There are a few basic terminologies that one needs to know while studying spherical mirrors, and they are:
Center of Curvature
The point in the centre of the mirror passes through the curve of the mirror and has the same tangent and curvature at that point.
Radius of Curvature
It’s the linear distance between the pole and the centre of curvature.
The imaginary line passes through the optical centre and the centre of curvature of any lens or a spherical mirror.
The midpoint of the spherical mirror.
An aperture of a mirror or lens is a point from which the reflection of light actually happens. It also gives the size of the mirror.
Principal Focus can also be called Focal Point. It’s on the axis of a mirror or lens wherein rays of light parallel to the axis converge or appear to converge after reflection or refraction.
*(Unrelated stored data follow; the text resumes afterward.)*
/-- The family of a command. -/
def family : Instr → Family
  | .flowCreate _ _ => .flows
  | .flowModify _ _ => .flows
  | .flowSuspend _ _ => .flows
  | .flowResume _ _ => .flows
  | .flowDestroy _ _ => .flows
  | .flowOpInvalid _ _ _ => .flows
  | .flowOpeningDone _ => .flows
  | .flowClosingDone _ _ => .flows
  | .flowClosingTimeout _ _ => .flows
  | .imgUpdOpen _ => .image
  | .imgUpdProgram _ _ => .image
  | .imgUpdClose _ => .image
  | .imgUpdAbort _ => .image
  | .updateSessionTimeout => .image
  | .imgActivate _ _ _ _ => .image
  | .activationQuiescentPoint _ _ _ => .image
  | .imgCancel _ => .image
  | .activationTimeout => .image
  | .bridgeHandback _ _ => .image
  | .imgConfirm _ => .image
  | .trialExpiry => .image
  | .imgRaisesv _ => .image
  | .nvsProgramComplete _ => .image
  | .nvsEraseComplete _ => .image
  | .nvsOperationOvertime => .image
  | .domRun _ _ => .power
  | .domStandby _ => .power
  | .domWatch _ => .power
  | .domDormant _ => .power
  | .idleToDormant => .power
  | .stubbleDomainOff => .power
  | .supplyStart _ _ _ => .power
  | .hvWake _ _ _ _ => .power
  | .wakeLoopRequest _ _ => .power
  | .watchAlarm => .power
  | .resetLoopClosed _ => .power
  | .resetLoopOpened _ => .power
  | .startup _ _ _ _ => .power
  | .powerFail _ _ _ => .power
  | .powerRestoredInHoldup _ _ => .power
  | .holdupSpent => .power
  | .holdupNotReady _ => .power
  | .retentionSave _ => .power
  | .energyCheckpoint => .power
  | .safeLineReleased _ => .power
  | .faultOccurrence _ _ _ => .faults
  | .graceTimerExpiry _ _ _ => .faults
  | .retryDue _ _ _ _ => .faults
  | .faultLiveClear _ _ _ => .faults
  | .fstW1cWrite _ _ _ => .faults
  | .ffrcForce _ _ _ => .faults
  | .fsevWrite _ _ _ => .faults
  | .fmskWrite _ _ _ => .faults
  | .parityError _ => .faults
  | .logReportArrival _ _ => .log
  | .logGroupClose => .log
  | .logCommit _ => .log
  | .logStartupScan _ => .log
  | .logRseqRead _ _ => .log
  | .logClrfirst _ => .log
  | .logClrlost _ => .log
  | .logErase _ => .log
  | .wdgCfgEnable _ _ => .watchdog
  | .wdgKeyWrite _ _ => .watchdog
  | .wdgExpiry => .watchdog
  | .wdgClockMonitorTrip => .watchdog
  | .controlCoreRestartDone => .watchdog
  | .wdgClrcnt _ => .watchdog
  | .wdgHckick _ => .watchdog
  | .wdgHctWrite _ _ => .watchdog
  | .hostContactExpiry => .watchdog
  | .hostContact _ => .watchdog
  | .thrCommit _ _ => .thresher
  | .thrRoundLatch => .thresher
  | .thrRoundPublish _ _ => .thresher
  | .forecastExpiry => .thresher
  | .gensetStartTimeout => .thresher
  | .deferralEnd => .thresher
  | .stookGrantLost => .thresher
  | .pipelineWave _ _ => .pipeline
  | .priorityWave _ _ => .pipeline
  | .groupStall _ _ => .pipeline
  | .pipelineStall _ => .pipeline
  | .driveCommandTimeout _ _ => .pipeline
  | .coreSupplyAdjust _ => .pipeline
  | .coreSupplyFault _ _ => .pipeline
  | .crossingItemRaised _ _ => .pipeline
  | .crossingItemTaken _ _ _ => .pipeline
  | .crossingPeerReset _ _ => .pipeline
  | .cellTrip _ => .fabric
  | .cellStartChecksDone _ _ => .fabric
  | .cellStartRetry _ => .fabric
  | .migrationLatch _ => .fabric
  | .migrationStepDone _ => .fabric
  | .migrationStepOvertime _ => .fabric
  | .shedOrder _ => .fabric
  | .shedParked _ _ => .fabric
  | .parkHoldExpiry _ => .fabric
  | .culmPrechargeDone _ _ => .culm
  | .shortfallShed _ _ => .culm
  | .culmUnderVoltage _ _ => .culm
  | .culmSurplusOpen _ _ => .culm
  | .governorUpdate _ _ _ => .culm
  | .governorTrip _ _ _ _ _ => .culm
  | .culmPceilWrite _ _ _ => .culm
  | .portDischargeEnd _ _ => .culm
  | .dischargeBoundMissed _ _ => .culm
  | .dischargeElementHoldEnd _ => .culm
  | .stubbleOverloadShed _ => .culm
  | .stubbleSupplyTrip _ => .culm
  | .stubbleWindowLost _ _ => .culm
  | .branchInstantTrip _ _ _ => .load
  | .branchOverloadTrip _ => .load
  | .branchBackfeedTrip _ _ _ => .load
  | .branchPrechargeDone _ _ => .load
  | .branchPrechargeFailed _ _ _ => .load
  | .branchRetry _ => .load
  | .branchRestore _ => .load
  | .portSumOverload _ _ _ => .load
  | .branchSwitchFailed _ _ _ => .load
  | .srcPresenceMet _ _ _ => .source
  | .srcPresenceLost _ _ _ => .source
  | .srcQualificationFail _ _ => .source
  | .srcStabilityRestart _ _ _ => .source
  | .srcQualified _ _ => .source
  | .arcSelfTest _ _ _ => .source
  | .srcStartSupply _ _ => .source
  | .srcOrderedStop _ => .source
  | .srcPvIdle _ _ _ => .source
  | .srcPvVocMeasure _ _ _ => .source
  | .srcHoldTimeEnd _ _ _ => .source
  | .srcLoss _ _ => .source
  | .handOverComplete _ _ _ => .source
  | .arcDetected _ _ => .source
  | .srcOvercurrent _ _ _ => .source
  | .srcHaltReleased _ => .source
  | .srcRearm _ _ => .source
  | .srcRequal _ _ => .source
  | .srcSweep _ _ => .source
  | .mpptPerturb _ _ => .source
  | .mpptSweepStart _ _ => .source
  | .mpptSweepDone _ _ => .source
  | .flapClear _ => .source
  | .batTerminalInRange _ _ => .battery
  | .batQualifyTimeEnd _ _ _ => .battery
  | .batPrechargeDone _ _ _ => .battery
  | .batPrechargeFailed _ _ _ => .battery
  | .batAbsenceDetected _ _ _ _ _ _ => .battery
  | .batProbe _ _ => .battery
  | .batHaltRelease _ => .battery
  | .batOutOfRange _ _ _ => .battery
  | .batIsolate _ _ => .battery
  | .batIsolateSwitchOpen _ _ _ => .battery
  | .batConnect _ _ => .battery
  | .batRearm _ _ => .battery
  | .batOvercurrent _ _ _ => .battery
  | .ntcFault _ _ => .battery
  | .chgQualifyCheck _ _ => .charging
  | .chgPhaseTransition _ => .charging
  | .phaseTmax _ => .charging
  | .safetyTimerExpiry _ => .charging
  | .preconditionCeilingHeld _ _ _ => .charging
  | .absorbExit _ _ _ => .charging
  | .finishExit _ _ _ => .charging
  | .floatRebulk _ _ _ _ => .charging
  | .restRestartVoltage _ _ _ => .charging
  | .equalizeDue _ => .charging
  | .chgEq _ _ => .charging
  | .chgEqcancel _ _ => .charging
  | .chgRestart _ _ => .charging
  | .thermalHold _ _ _ => .charging
  | .dvSample _ _ _ => .charging
  | .dtdtSample _ _ _ _ => .charging
  | .nickelHoldoffEnd _ => .charging
  | .kneeAnswer _ _ => .charging
  | .chgOverVoltage _ _ _ => .charging
  | .bmsLivenessTimeout _ => .charging
  | .bmsVoltageExceeded _ _ _ => .charging
  | .profEloWrite _ _ _ => .charging
  | .profEhiWrite _ _ _ => .charging
  | .profEloRead _ _ => .charging
  | .profChkRequest _ _ => .charging
  | .estPointDone _ _ _ _ _ _ _ => .estimation
  | .estSweepStart _ => .estimation
  | .estSweepDone _ => .estimation
  | .estSweepPauseExpiry _ => .estimation
  | .kneeBaseline _ _ _ => .estimation
  | .kneeCheck _ _ _ => .estimation
  | .estSweep _ _ => .estimation
  | .estAbort _ _ => .estimation
  | .estNewbat _ _ => .estimation
  | .socCorrection _ _ _ => .estimation
  | .estSave => .estimation
  | .thmSample _ => .thermal
  | .throttleTick => .thermal
  | .throttleRecovery => .thermal
  | .thermalShutdownReturn => .thermal
  | .sensorRetry _ _ => .thermal
  | .sensorReturn _ _ => .thermal
  | .throttleHoldEnd => .thermal
  | .dieOverTemperature _ _ => .thermal
  | .fanFailed _ _ _ => .thermal
  | .fanRetry _ _ _ => .thermal
  | .thmHistorySave => .thermal
  | .modelConverged => .thermal
  | .modelInvalid _ _ => .thermal
  | .feederStartRequest _ _ => .feeder
  | .feederCheckPassed _ _ _ _ => .feeder
  | .feederPrebiasDone _ _ _ => .feeder
  | .feederPrebiasTimeout _ => .feeder
  | .feederLimiting _ _ _ => .feeder
  | .feederUnderVoltage _ _ _ => .feeder
  | .feederOverVoltage _ _ _ => .feeder
  | .feederReverseCurrent _ _ _ => .feeder
  | .feederStop _ => .feeder
  | .feederStopped _ _ => .feeder
  | .feederYield _ _ _ => .feeder
  | .feederHaltReleased _ _ => .feeder
  | .awnSetpointFrame _ => .awn
  | .awnQueryFrame _ => .awn
  | .awnKeepaliveFrame _ => .awn
  | .awnReservedOpFrame _ => .awn
  | .awnFrameDiscarded => .awn
  | .awnSetpointArbitrate => .awn
  | .awnSettled _ _ => .awn
  | .awnUnsettled _ => .awn
  | .awnLinkUp _ => .awn
  | .awnLinkDown _ => .awn
  | .awnLossholdExpiry => .awn
  | .awnStatusPeriod => .awn
  | .awnReplyTransmit => .awn
  | .awnCfgWrite _ _ => .awn
  | .ringSideUp _ _ => .ring
  | .ringSideDown _ _ _ => .ring
  | .ringFrameForward _ _ _ => .ring
  | .discover _ _ => .ring
  | .identPeriodic => .ring
  | .assign _ => .ring
  | .ringRead _ => .ring
  | .ringWrite _ => .ring
  | .ringStatRequest _ => .ring
  | .ringRetransmission _ => .ring
  | .ringUnknownType _ => .ring
  | .ringRequestBusy _ _ => .ring
  | .hello _ _ => .ring
  | .stook _ => .ring
  | .exchSend => .ring
  | .exchReceived _ => .ring
  | .exchEvaluation => .ring
  | .stookMissing => .ring
  | .peerSilent _ => .ring
  | .positionConflict _ => .ring
  | .ringKeyprog _ _ => .ring
  | .ringEndsess _ => .ring
  | .ringClrcnt _ => .ring
  | .canLimitsFrame _ _ => .can
  | .canStateFrame _ _ => .can
  | .moduleStatusSend _ => .can
  | .canBusOff => .can
  | .canErrorPassive => .can
  | .canBusDominant _ => .can
  | .canCfgWrite _ _ => .can
  | .domRtcWrite _ _ => .registers
  | .sysClraerr _ => .registers
  | .registerWrite _ _ _ _ => .registers
  | .bmsDischargeLimitExpiry _ => .charging
  | .holdupStoreReady => .power
  | .canFrameSent => .can
  | .ringOwnFrameSent _ => .ring
  | .canErrorActiveRegained _ _ => .can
It’s any given point, where light rays parallel to the principal axis, will converge after getting reflected from the mirror.
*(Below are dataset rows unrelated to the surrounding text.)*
/-- Commands that change one record: of the module, only that record of the named cell or port differs behind them; of a write that waits for
the iteration, nothing but the queue of what waits, and at the iteration only that record, and what the flows make of it, differs. Choices
of the model that stand behind it: assumption 1. -/
def Obligations.RecordFrames : Prop :=
  ∀ s t : State,
    (∀ (c : Cell) (i : Int), exec (.shedParked c i) s = .next t → t = s.setCell c t.cells[c]) ∧
    (∀ (p : SPort) (a b : Nat), (exec (.srcPresenceMet p a b) s = .next t ∨ exec (.srcStabilityRestart p a b) s = .next t ∨
      exec (.mpptPerturb p a) s = .next t ∨ exec (.mpptSweepStart p a) s = .next t ∨ exec (.mpptSweepDone p a) s = .next t ∨
      exec (.flapClear p) s = .next t) → t = s.setSrc p t.src[p]) ∧
    (∀ (r : Req) (p : SPort) (c : Instr), s.serves (srcPctlAt p) → c = .srcRearm r p ∨ c = .srcSweep r p → exec c s = .next t →
      ChangesOnly [.deferred] s t ∧ (s.deferred = [] → ∃ x, t.iterate = ((s.setSrc p x).settle).iterationEnds)) ∧
    (∀ (r : Req) (p : BPort) (c : Instr), s.serves (batPctlAt p) → c = .batConnect r p ∨ c = .batRearm r p → exec c s = .next t →
      ChangesOnly [.deferred] s t ∧ (s.deferred = [] → ∃ x, t.iterate = ((s.setBat p x).settle).iterationEnds)) ∧
    (∀ p : BPort, (exec (.equalizeDue p) s = .next t ∨ exec (.nickelHoldoffEnd p) s = .next t) → t = s.setChg p t.chg[p]) ∧
    (∀ (r : Req) (p : BPort), s.serves (chgPctlAt p) → exec (.chgEq r p) s = .next t →
      ChangesOnly [.deferred] s t ∧ (s.deferred = [] → ∃ x, t.iterate = ((s.setChg p x).settle).iterationEnds)) ∧
    (∀ (p : BPort) (a b : Int), (exec (.estSweepStart p) s = .next t ∨ exec (.estSweepPauseExpiry p) s = .next t ∨
      exec (.kneeBaseline p a b) s = .next t) → t = s.setEst p t.est[p]) ∧
    (∀ (r : Req) (p : BPort) (c : Instr), s.serves (estPctlAt p) → c = .estSweep r p ∨ c = .estAbort r p → exec c s = .next t →
      ChangesOnly [.deferred] s t ∧ (s.deferred = [] → ∃ x, t.iterate = ((s.setEst p x).settle).iterationEnds)) ∧
    (∀ (p : SPort) (a b : Nat), (exec (.feederLimiting p a b) s = .next t ∨ exec (.feederYield p a b) s = .next t) →
      t = s.setFdr p t.fdr[p]) ∧
    (∀ p : Port, exec (.dischargeElementHoldEnd p) s = .next t → ∃ x, t = s.setStage p x) ∧
    (∀ (p : Port) (v : Nat), (∀ x, s.stage? p = some x → x.again = false) → exec (.portDischargeEnd p v) s = .next t →
      ∃ x, t = s.setStage p x)

/-- Memory: every byte of the non-volatile store outside the ranges that a command stores to reads as before; a command whose footprint does
not hold the store changes no byte of it. -/
def Obligations.StoreFrame : Prop :=
  ∀ (c : Instr) (s t : State) (a : Nat), exec c s = .next t → (∀ q ∈ s.storedBy c, a < q.1 ∨ q.1 + q.2 ≤ a) →
    Memory.read t.nv a = Memory.read s.nv a

/-- A step with a command at the front of the queue is that command's meaning on the state with the queue's rest. Choices of the model that
stand behind it: assumption 65. -/
def Obligations.StepRunsFront : Prop :=
  ∀ (s : State) (c : Instr) (l : List Instr), step { s with pending := c :: l } = exec c { s with pending := l }

/-- The state after reset: no command waits, the store is erased and no reset value is overwritten, so every RW configuration register reads
its reset value of the register map (R560); the module is unpowered with every domain off, every context is Free, no line is asserted and
no fault stands. Which machine state reset is, and the store's bytes, are the model's choices. Choices of the model that stand behind it:
assumptions 3, 5, 7 and 67. -/
def Obligations.ResetValues : Prop :=
  State.reset.pending = [] ∧ (∀ a : Nat, Memory.read State.reset.nv a = 0xFF) ∧ (∀ a : Nat, State.reset.reg a = regReset a) ∧
  State.reset.reg awnCfgAt = 0x0A0A3200 ∧ State.reset.reg canCfgAt = 0x0A180501 ∧ State.reset.reg wdgHctAt = 0x0001001E ∧
  State.reset.dom.st = .unpowered ∧ (∀ d : Nat, State.reset.domOn d = false) ∧ (∀ c : Ctx, State.reset.ctx[c].st = .free) ∧
  State.reset.safeLine = [] ∧ (∀ p : Port, State.reset.halt[p] = []) ∧
  (∀ b : Blk, State.reset.flt[b].fst = 0 ∧ State.reset.flt[b].live = [])

/-- The module's stores are in their canonical form after reset, with at most four keys programmed. Choices of the model that stand behind it:
assumption 3. -/
def Obligations.ResetInvariant : Prop :=
  State.reset.Inv

/-- Every step keeps the stores canonical, and never programs a fifth key (R524): for every command, and for the passing of time. -/
def Obligations.InvariantKept : Prop :=
  ∀ s t : State, s.Inv → step s = .next t → t.Inv

/-- While an image is being applied (R555), a read of a block of D3 or D10 answers 0 and a write of one is discarded, each with cause 5 in the
access record and nothing else changed behind it; a block of D0, D1 or D11 whose domain is on is served; every block has one of these home
domains. -/
def Obligations.AccessWhileApplying : Prop :=
  ∀ (s : State) (r : Req) (a : BitVec 24) (v : Word), s.img.asta = .applying → a.toNat / 0x10000 < 21 → s.serviceRuns = true →
    s.domOn (homeDomain (a.toNat / 0x10000)) = true → a.toNat % 4 = 0 →
    (homeDomain (a.toNat / 0x10000) = 3 ∨ homeDomain (a.toNat / 0x10000) = 10 →
      ∃ u : State, ChangesOnly [.sys] s u ∧ u.sys.cause = 5 ∧ u.sys.req = r.code ∧ u.sys.addr = a.toNat ∧
        u.sys.count = min 65535 (s.sys.count + 1) ∧ s.readWord r a.toNat = (0, u) ∧
        exec (.registerWrite r a 4 v) s = .next u.settle) ∧
    (homeDomain (a.toNat / 0x10000) ≠ 3 → homeDomain (a.toNat / 0x10000) ≠ 10 → s.serves a.toNat) ∧
    homeDomain (a.toNat / 0x10000) ∈ [0, 1, 3, 10, 11]
end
Types of Spherical Mirrors
Spherical mirrors are of two types, and they are classified as follows:
- Concave Mirror
- Convex Mirror
Watch the video below to understand the spherical mirror
We know that a cut-out of a reflective sphere is a spherical mirror. If the reflective surface is on the side curved inwards, it is a concave mirror. Concave mirrors are commonly used as shaving mirrors or by dentists and even in telescopes. The reflected image is magnified but the field of view is limited. Concave mirrors are also called converging mirrors.
Similarly, if the reflective surface is curved outwards, it is a convex mirror. Convex mirrors are used extensively as part of car mirrors. Depending on the focal length, the reflected image is reduced in size but the field of view is more. This is very useful for drivers as the blind spots are drastically reduced. Convex mirrors are also called fish eye or diverging mirrors. You can recognize these mirrors easily as the outward bulge is quite evident most of the time.
The Structure of Spherical Mirrors
A spherical mirror is always part of a bigger virtual sphere. Imagine a line passing the centre of this sphere which touches the reflecting surface at its centre. This line is called the principal axis.
The point where the principal axis meets the reflective surface has been marked by a point A in the figure. Point A is the vertex which is the centre of the mirror.
The centre of the sphere, from which the spherical mirror has been cut, is marked by point C in the figure. This is the centre of curvature. The distance from the vertex to the centre of curvature is the radius of curvature, denoted by the length ‘R’ in the figure.
The point which lies midway between the vertex and the centre of curvature is the focal point, marked as ‘F’ in the figure. The length measured by ‘f’ in the figure is called the focal length of the mirror. It is the distance between the vertex and the focal point of the mirror.
Although the figure above is that of a concave mirror, the properties remain the same for convex mirrors as well. The difference between them is based on the way they reflect light rays. There are also non-spherical mirrors like parabolic reflectors. When and why do we use different kinds of mirrors?
Uses of Spherical Mirror
Below, we have listed various uses of the convex and concave mirrors in detail.
Uses of Convex Mirror
- Rearview mirror: The side view mirror of the car forms a small and erect image with the help of convex mirrors which help to see the way behind the car.
- Security mirrors in ATMs: Security mirrors are kept near the ATMs so that the bank customer can check whether somebody is behind them or not.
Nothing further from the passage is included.